Certainly not a number of views to write home to my mother about, but I believe it is better outreach of my opinion than a journal article (not that I would be able to publish such a limited point in a journal article anyway). Take for instance Rothman et al.’s 2011 article, Should Graphs of Risk or Rate Ratios be Plotted on a Log Scale? in the American Journal of Epidemiology that has a differing opinion of mine. I can not find any readership stats for AJE, but I highly doubt that article has been viewed by 3,000 people, and according to google scholar it only has 2 citations currently. One is the response by the editor to the article, and the other is likely in error as it was published before the Rothman article. Site views are superficial as well, but I would place a wager my blog post has reached more readers than the Rothman article. 3,000 is way higher than views or downloads for my papers on SSRN, and even the most viewed articles since 2011 on the Cartography and GIS website have not accumulated 3,000 downloads at this point. (My Viz JTC paper has just over 100 downloads so far after being up for close to a year at this point.) AJE articles very likely have a larger readership than CaGIS – but I have no idea how much larger. I would guess the American Statistician has a more comparable (likely larger?) membership via the ASA, and articles from the first issue of 2014 have accumulated mostly between 200 and 1500 downloads currently (the last issue of 2013 is quite a bit lower). I suspect a download is a bit more of an investment than a page view of my blog (so both are over-estimates of those actually reading the article, but page views are likely a larger over-estimate). But in most cases I get so many more views on the blog compared to that I would an article outreach on the blog is clearly the winner. The audience is different as well, not necessarily better or worse, just different.

I don’t take my work as venerable as Ken Rothman’s (obviously he is a well respected and influential epidemiologist or methodologist more generally for his books), but I disagree with his reasoning for using linear scales in some circumstances in the referenced article. My general response to the Rothman example is that if you want to show absolute risk differences then show them. Plotting the ratios on an arithmentic scale is misleading, and while close for his example is still not as accurate as just plotting the risk differences. In Rothman et al.’s example plotting the odds ratios would result in an overestimate of the absolute risk differences by over 10%! (The absolute risk difference is 90 - 1 = 89, whereas the linear difference between the odds is 10 - .01 = 9.99. The former mapped onto a scale from 0 to 10 would result in a length of 8.9, so an over estimate of (9.99 - 8.9)/8.9 ~ 12%.)

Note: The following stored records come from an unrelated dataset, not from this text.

/-- BCMD_UNREVOKE (R124). -/
def execBcmdUnrevoke (die : Nat) (value : Dword) (s : State) : Host.Outcome State Fault Refusal :=
  let b := (value.extractLsb' 0 16).toNat
  if !s.bankFree die b then .next (s.bcmdEnd die 2)
  else .next ((s.modBank b fun k => { k with revoked := false }).bcmdEnd die 0)

/-- BCMD_REFUSED (R124): OP 4-7. -/
def execBcmdRefused (die : Nat) (_value : Dword) (s : State) : Host.Outcome State Fault Refusal := .next (s.bcmdEnd die 5)

/-- Bits of a memory may fail in a microsecond (R122, R144; log 61). -/
def State.mayStrike (s : State) : State :=
  match Config.strike s.draws with
  | some (k, n) => (s.drawn 1).strike k n
  | none => s.drawn 1

/-- BANK_MICROSECOND_SAMPLE (R282): each attached bank counts for the account of the launch that holds its core. -/
def execBankMicrosecondSample (s : State) : Host.Outcome State Fault Refusal :=
  let s := s.mayStrike
  .next (s.banks.foldl (fun s e =>
    if !e.2.att then s
    else match s.loadedOn (e.2.core.getD (bankSite e.1)) with
      | none => s
      | some n => match (s.tst n).desc with
        | some d => s.charge d.acct.toNat 7 1
        | none => s) s)

end Sys2Proof.Machine
end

I don’t take blogging as a replacement for academic work, more like an open nerd journal. I’m pretty sure this venue has quite a bit more readership than my journal articles ever will though.


Musings on Comments

I recently posted a comment policy. I do not get that many comments now, but I did delete a comment recently asking for help on a code sample, so figured it would be worth elaborating on.

Comments are great, and I hope to get more, but with my participation on the stack exchange sites (and commenting on other blogs) I definitely see the need to take active moderation. This is not a big deal for the site so far (I rarely post anything controversial) but is really necessary for any blog generating a lot of comments.

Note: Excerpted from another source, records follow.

-- ==== Sys2Proof/Machine/Translation.lean ====
section
/-! DEFINITION. Page tables, the walker, TLBI and migration (R132-R137, R139, R140, R142, R143, R367). -/
namespace Sys2Proof.Machine

/-! The walk (R132-R135). -/

/-- What a walk answers: the leaf, a fault that parks, or SEGV. -/
inductive Walked where
  | leaf (e : Dword)
  | fault (k : FaultKind)
  | segv
  deriving DecidableEq, Repr

/-- First VA bit and index bits of a level. -/
def levelShift : Nat → Nat
  | 0 => 39 | 1 => 29 | 2 => 21 | _ => 16
/-- Entries of a table at a level. -/
def levelEntries : Nat → Nat
  | 0 => 512 | 1 => 1024 | 2 => 256 | _ => 32
/-- SIZE of a leaf at a level; L0 has none. -/
def levelLeaf : Nat → Option Nat
  | 0 => none | 1 => some 3 | 2 => some 2 | _ => some 1

/-- A table entry that is malformed: more than V and FRAME, or a frame beyond DRAM (R133, R135). -/
def tableBad (e : Dword) : Bool := e.extractLsb' 1 31 != 0 || dramTop ≤ leafBase e

/-- A leaf that raises SEGV (R135 step 4). -/
def State.leafBad (s : State) (owner : Nat) (e : Dword) : Bool :=
  let size := 2 ^ leafShift e
  let past := leafBase e + size
  e.extractLsb' 10 6 != 0 || e.extractLsb' 27 5 != 0 || leafBase e % size != 0 || leafPlace e == 3 ||
  (leafPlace e == 0 && dramTop < past) || (leafPlace e != 0 && 0x003000000000 < past) ||
  tget 0 s.keys (leafKey e) != owner + 1

/-- Reading the tables from a level on; the levels left bound the walk. -/
def State.walkFrom (s : State) (owner va : Nat) (acc : Acc) : Nat → Nat → Nat → Walked
  | 0, _, _ => .segv
  | left + 1, level, table =>
    let e := BitVec.ofNat 64 (s.physNum (table + 8 * (va / 2 ^ levelShift level % levelEntries level)) 8)
    if !e.getLsbD 0 then .fault .miss
    else if leafSize e = 0 then
      if level = 3 ∨ tableBad e then .segv else s.walkFrom owner va acc left (level + 1) (leafBase e)
    else if !leafRights e acc then .fault .rights
    else if levelLeaf level ≠ some (leafSize e) then .segv
    else if s.leafBad owner e then .segv
    else .leaf e

/-- A walk of a die for an owner (R135). -/
def State.walk (s : State) (d owner va : Nat) (acc : Acc) : Walked :=
  let root := (List.range 64).find? fun i =>
    let e := tget 0 (s.die d).oroot i
    e.getLsbD 16 && (e.extractLsb' 0 16).toNat == owner
  match root with
  | none => .fault .noroot
  | some i =>
    let table := ((tget 0 (s.die d).oroot i).extractLsb' 32 32).toNat * 2 ^ 16
    if dramTop ≤ table then .segv else s.walkFrom owner va acc 4 0 table

/-- Physical addresses of the entries that a walk reads from a level on (R135). -/
def State.walkReads (s : State) (va : Nat) : Nat → Nat → Nat → List Nat
  | 0, _, _ => []
  | left + 1, level, table =>
    let pa := table + 8 * (va / 2 ^ levelShift level % levelEntries level)
    let e := BitVec.ofNat 64 (s.physNum pa 8)
    pa :: (if !e.getLsbD 0 || leafSize e != 0 || level == 3 || tableBad e then [] else s.walkReads va left (level + 1) (leafBase e))

/-- The reads of a walk are the part's own work (R282), and travel between the die and the memory dies (R271, log 16). -/
def State.walked (s : State) (d owner va : Nat) : State :=
  match (List.range 64).find? fun i => let e := tget 0 (s.die d).oroot i
    e.getLsbD 16 && (e.extractLsb' 0 16).toNat == owner with
  | none => s
  | some i =>
    let table := ((tget 0 (s.die d).oroot i).extractLsb' 32 32).toNat * 2 ^ 16
    if dramTop ≤ table then s
    else (s.walkReads va 4 0 table).foldl (fun s pa =>
      (s.chargeLines false pa 8).exchange (gate d) (memNode (hashKey pa / 2 ^ 38)) 2 0 8) s

/-- A leaf enters the TLB; a full TLB gives up an entry of free choice (log 11). -/
def State.fillTlb (s : State) (d owner va : Nat) (leaf : Dword) : State :=
  let e : TlbEntry := { owner := owner, page := va / 2 ^ leafShift leaf, leaf := leaf }
  let full := 4096 ≤ (s.die d).tlb.length
  let victim := Config.freeNat s.draws % 4096
  let s := if full then s.drawn 1 else s
  s.modDie d fun x => { x with tlb := (if full then x.tlb.eraseIdx victim else x.tlb) ++ [e] }

/-- Pages that a packet or a row of MSTO used enter the TLB (R135). -/
def State.touch (s : State) (d owner : Nat) (acc : Acc) (vas : List Nat) : State :=
  vas.foldl (fun s va =>
    if ((s.die d).lookup owner va).isSome then s
    else match s.walk d owner va acc with
      | .leaf e => (s.walked d owner va).fillTlb d owner va e
      | _ => s) s

/-- TLB_WALK (R135, R139): the walk ends in the TLB, in a reported fault, or in SEGV. -/
def execTlbWalk (die owner va : Nat) (r : SlotRef) (s : State) : Host.Outcome State Fault Refusal :=
  match (s.slot r).status with
  | .parked (.tlb va' acc) =>
    if va' ≠ va then .next s
    else
      let w := s.walk die owner va acc
      let s := s.walked die owner va
      match w with
      | .leaf e => .next ((s.fillTlb die owner va e).modSlot r fun x => { x with status := .ready })
      | .fault k => .next (s.parkOn r (.fault va acc k))
      | .segv => .next (s.modSlot r fun x =>
          { x with status := .ready, stage := if acc = .fetch then .fetchFailed va else .failed va })
  | _ => .next s

/-! Invalidation (R136, R142, R367). -/

/-- Whether a TLB entry falls under a TLBI. -/
def tlbiHits (scope : TlbScope) (owner va : Nat) (e : TlbEntry) : Bool :=
  match scope with
  | .all => true
  | .owner => e.owner == owner
  | .page => e.owner == owner && e.page == va / 2 ^ leafShift e.leaf

/-- Removing entries from a die's TLB. -/
def State.invalidate (s : State) (d : Nat) (scope : TlbScope) (owner va : Nat) : State :=
  s.modDie d fun x => { x with tlb := x.tlb.filter fun e => !tlbiHits scope owner va e }

/-- Whether a slot has an access to DRAM under way that used a translation: a relaxed access, or an LRW or atomic that waits for its
word or goes on with the bytes it was granted (R207, R367). -/
def Slot.translated (x : Slot) : Bool :=
  x.relaxed.any (fun a => a.pieces.any fun p => isDram p.key) ||
  match x.resv with
  | some v => isDram v.key && (!v.held || v.atomic || (match x.stage with | .granted _ => true | _ => false))
  | none => false

/-- Whether accesses of a die that used a translation may be under way: those of its slots and queued
stores; other accesses and copy packets translate and perform in one step. -/
def State.dieBusy (s : State) (d : Nat) : Bool :=
  (s.slots.any fun e => e.2.translated &&
    (e.1 / 8 / 1024 == d || (8192 + 8 * (d + 1) ≤ e.1 / 8 && e.1 / 8 < 8192 + 8 * (d + 2)))) ||
  !(s.die d).egress.isEmpty

/-- A TLBI goes to every die (R136). -/
def State.tlbiGo (s : State) (by_ : Option SlotRef) (scope : TlbScope) (v : Dword) : State :=
  let t : Tlbi :=
    { id := s.fresh, slot := by_, scope := scope, owner := (v.extractLsb' 48 16).toNat, va := (v.extractLsb' 16 32).toNat * 2 ^ 16, dies := List.range 8 }
  (s.bump.modIod fun d => { d with tlbis := d.tlbis ++ [t] }).posts ((List.range 8).map fun d => .tlbiDieAck d s.fresh)

/-- TLBI (R136, R367). -/
def execTlbi (q : R4) (scope : TlbScope) (a : R4) (s : State) : Host.Outcome State Fault Refusal :=
  issue (.tlbi q scope a) q s fun r x s =>
    match x.stage with
    | .acked _ => .done s
    | _ => .park (s.tlbiGo (some r) scope (x.getG a)) (.tlbi s.fresh)

/-- A TLBI is done: its slot or its host goes on. -/
def State.tlbiDone (s : State) (t : Tlbi) : State :=
  let s := s.modIod fun d => { d with tlbis := d.tlbis.filter fun u => u.id ≠ t.id }
  let s := match s.iod.hostWaits.find? fun w => w.what == .tlbi t.id with
    | some w => s.hostDone w false
    | none => s
  match t.slot with
  | some r =>
    if (s.slot r).status = Status.parked (.tlbi t.id) then s.modSlot r fun x => { x with status := .ready, stage := .acked true } else s
  | none => s

/-- TLBI_DIE_ACK (R136): the die has removed every matching entry, and the accesses that used one have completed. The
last acknowledgement ends the issuer's park. -/
def execTlbiDieAck (die id : Nat) (s : State) : Host.Outcome State Fault Refusal :=
  match s.iod.tlbis.find? fun t => t.id == id with
  | none => .next s
  | some t =>
    let s := s.invalidate die t.scope t.owner t.va
    if s.dieBusy die then .next (s.post (.tlbiDieAck die id))
    else
      let left := t.dies.filter (· ≠ die)
      if left = [] then .next (s.tlbiDone t)
      else .next (s.modIod fun d => { d with tlbis := d.tlbis.map fun u => if u.id = id then { u with dies := left } else u })

/-! Waking (R141, R385). -/

/-- The slots whose id has these low 16 bits: a mesh slot and a control-core slot. -/
def slotsById (id : Nat) : List SlotRef :=
  [slotOfId id, { place := .ctl (id / 8 % 2 ^ 10) (id % 8), k := id / 2 ^ 13 % 8 }]

/-- The lead's barker waits for a page: WAKE lets it fetch again, or the lead raises SEGV when it reaches the word (R83, R141). -/
def State.wakeBarker (s : State) (c k : Nat) (fail : Bool) : State :=
  let d := coreDie c
  let key := barkerKey c k
  let b := tget {} (s.die d).barkers key
  match b.stall with
  | some (.fault va _ _) =>
    let r := meshSlot c k
    if !(s.slot r).streamed || !leads (s.slot r) r.place then s
    else if fail then
      let b' : Barker := { b with stall := none, stopped := true, sent := b.sent ++ [{ off := b.next, w := 0, fail := some va }] }
      s.modDie d fun y => { y with barkers := tset {} y.barkers key b' }
    else (s.modDie d fun y => { y with barkers := tset {} y.barkers key { b with stall := none } }).post (.barkerFetch d (coreRow c) k)
  | _ => s

/-- WAKE for a slot, of any die or of that at a socket. -/
def State.wakeSlot (s : State) (sock : Option Nat) (id : Nat) (fail : Bool) : State :=
  let here (r : SlotRef) : Bool := sock.all fun k => socketOf r.place == k
  let s := ((slotsById id).filter here).foldl (fun s r =>
    match (s.slot r).status with
    | .parked (.fault va acc _) =>
      if fail then s.modSlot r fun x => { x with status := .ready, stage := if acc = .fetch then .fetchFailed va else .failed va }
      else s.modSlot r fun x => { x with status := .ready }
    | _ => s) s
  if here (slotOfId id) then s.wakeBarker (id % 2 ^ 13) (id / 2 ^ 13 % 8) fail else s

/-! Migration (R143). -/

/-- Copies of a DUP page, by die; one for the other placements. -/
def leafDies (e : Dword) : List Nat := if leafPlace e = 2 then List.range 8 else [leafNear e]

/-- Piece of line i of a page, on the copy of a die. -/
def leafLine (e : Dword) (d i : Nat) : Piece :=
  let pa := leafBase e + 64 * i
  { pos := 0, key := placeByte (leafPlace e) (leafNear e) d pa, n := 64, tag := dramTag (leafKey e) pa }

/-- Copying line i of a page, with its poison mark; it travels from die to die in class 2 (log 16). -/
def State.moveLine (s : State) (old new : Dword) (i : Nat) : State :=
  let p := leafLine old (leafNear old) i
  let bs := s.readPiece p
  let bad := s.piecePoisoned p
  let s := (s.drawPieces [p]).charge 0 2 64
  (leafDies new).foldl (fun s d =>
    let t := leafLine new d i
    let s := s.transit (memNode (p.key / 2 ^ 38)) (memNode (t.key / 2 ^ 38)) 2 64
    ((s.writePiece t bs).setPoison t.key bad).charge 0 3 64) s

/-- Lines of a page. -/
def leafLines (e : Dword) : Nat := 2 ^ leafShift e / 64

/-- Whether an entry is a leaf that its owner may use. -/
def State.goodLeaf (s : State) (owner : Nat) (e : Dword) : Bool := e.getLsbD 0 && leafSize e != 0 && !s.leafBad owner e

/-- Every die loses its translation of a page (R143). -/
def State.dropLeaf (s : State) (owner : Nat) (old : Dword) : State :=
  (List.range 8).foldl (fun s d =>
    s.modDie d fun x => { x with tlb := x.tlb.filter fun e => !(e.owner == owner && leafBase e.leaf == leafBase old && leafSize e.leaf == leafSize old) }) s

/-- MIGRATION_GO (R143 step 1): MIG is set in the entry and every die loses its translation. A command block or an entry that does
not lie in DRAM counts as a copy fault (R21, log 29). -/
def execMigrationGo (md : Nat) (value : Dword) (s : State) : Host.Outcome State Fault Refusal :=
  let block := (value.extractLsb' 6 42).toNat * 64
  let pa := s.physNum block 8
  if !inDram block 24 then .next (s.modMd md fun x => { x with status := 3 })
  else if !inDram pa 8 then .next ((s.ownLines (memNode md) false block 24).modMd md fun x => { x with status := 3 })
  else
  let new := BitVec.ofNat 64 (s.physNum (block + 8) 8)
  let owner := s.physNum (block + 16) 8 % 2 ^ 16
  let old := BitVec.ofNat 64 (s.physNum pa 8)
  let s := ((s.ownLines (memNode md) false block 24).ownLines (memNode md) false pa 8).physWrite (memNode md) 0 pa (leBytes 8 (old ||| 0x100).toNat)
  let s := s.dropLeaf owner old
  .next ((s.modMd md fun x => { x with status := 1, job := some (pa, old, new, owner) }).post (.migrationEnd md))

/-- Accessors parked on a migrating page of an owner go on (R143 step 4). -/
def State.wakeMigrating (s : State) (owner : Nat) : State :=
  let s := s.slots.foldl (fun s e =>
    match e.2.status with
    | .parked (.migrating _ _) =>
      if e.2.owner.toNat = owner then { s with slots := tset {} s.slots e.1 { e.2 with status := .ready } } else s
    | _ => s) s
  (List.range 8).foldl (fun s d =>
    (s.die d).barkers.foldl (fun s e =>
      match e.2.stall with
      | some (.migrating _ _) =>
        (s.modDie d fun x => { x with barkers := tset {} x.barkers e.1 { e.2 with stall := none } }).post (.barkerFetch d (e.1 / 8) (e.1 % 8))
      | _ => s) s) s

/-- MIGRATION_END (R143 steps 2-4): the page is copied, the new entry written and the page invalidated again, the accessors
woken; or the migration is abandoned. Entries that are no usable leaves of one size count as a copy fault (log 29). -/
def execMigrationEnd (md : Nat) (s : State) : Host.Outcome State Fault Refusal :=
  match (s.md md).job with
  | none => .next s
  | some (pa, old, new, owner) =>
    if (List.range 8).any s.dieBusy then .next (s.post (.migrationEnd md))
    else
      let ends (st : Nat) (e : Dword) (s : State) : State :=
        let s := (s.physWrite (memNode md) 0 pa (leBytes 8 e.toNat)).dropLeaf owner old
        let s := (s.modMd md fun x => { x with status := st, job := none }).wakeMigrating owner
        s.duty 0 5 (9 + md) (BitVec.ofNat 64 (9 + md + st * 2 ^ 8)) false
      let plain := old &&& ~~~0x100
      let poison := (List.range (leafLines old)).any fun i => s.piecePoisoned (leafLine old (leafNear old) i)
      if !s.goodLeaf owner plain || !s.goodLeaf owner new || leafSize old ≠ leafSize new then .next (ends 3 plain s)
      else if poison && !old.getLsbD 9 then .next (ends 4 (plain ||| 0x200) s)
      else .next (ends 2 new ((List.range (leafLines old)).foldl (fun s i => s.moveLine plain new i) s))

end Sys2Proof.Machine
end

My position is not quite extreme as Ed Tufte, e.g. I don’t plan on deleting a comment if I don’t like the content enough, but I will definitely delete off-topic comments and anything I find offensive. My position is more in line with Jeff Atwood’s thoughts, who discusses the topic quite a bit on his coding horror blog (see here for one example).

Basically the comments take curation, just like any site or wiki. Comments without moderation in any substantive amount (e.g. YouTube, many news articles) are simply not worth reading. The same moderation is what makes the stack exchange sites so much better than email list-serves, and the lack of moderation is what makes some MOOC forums so chaotic.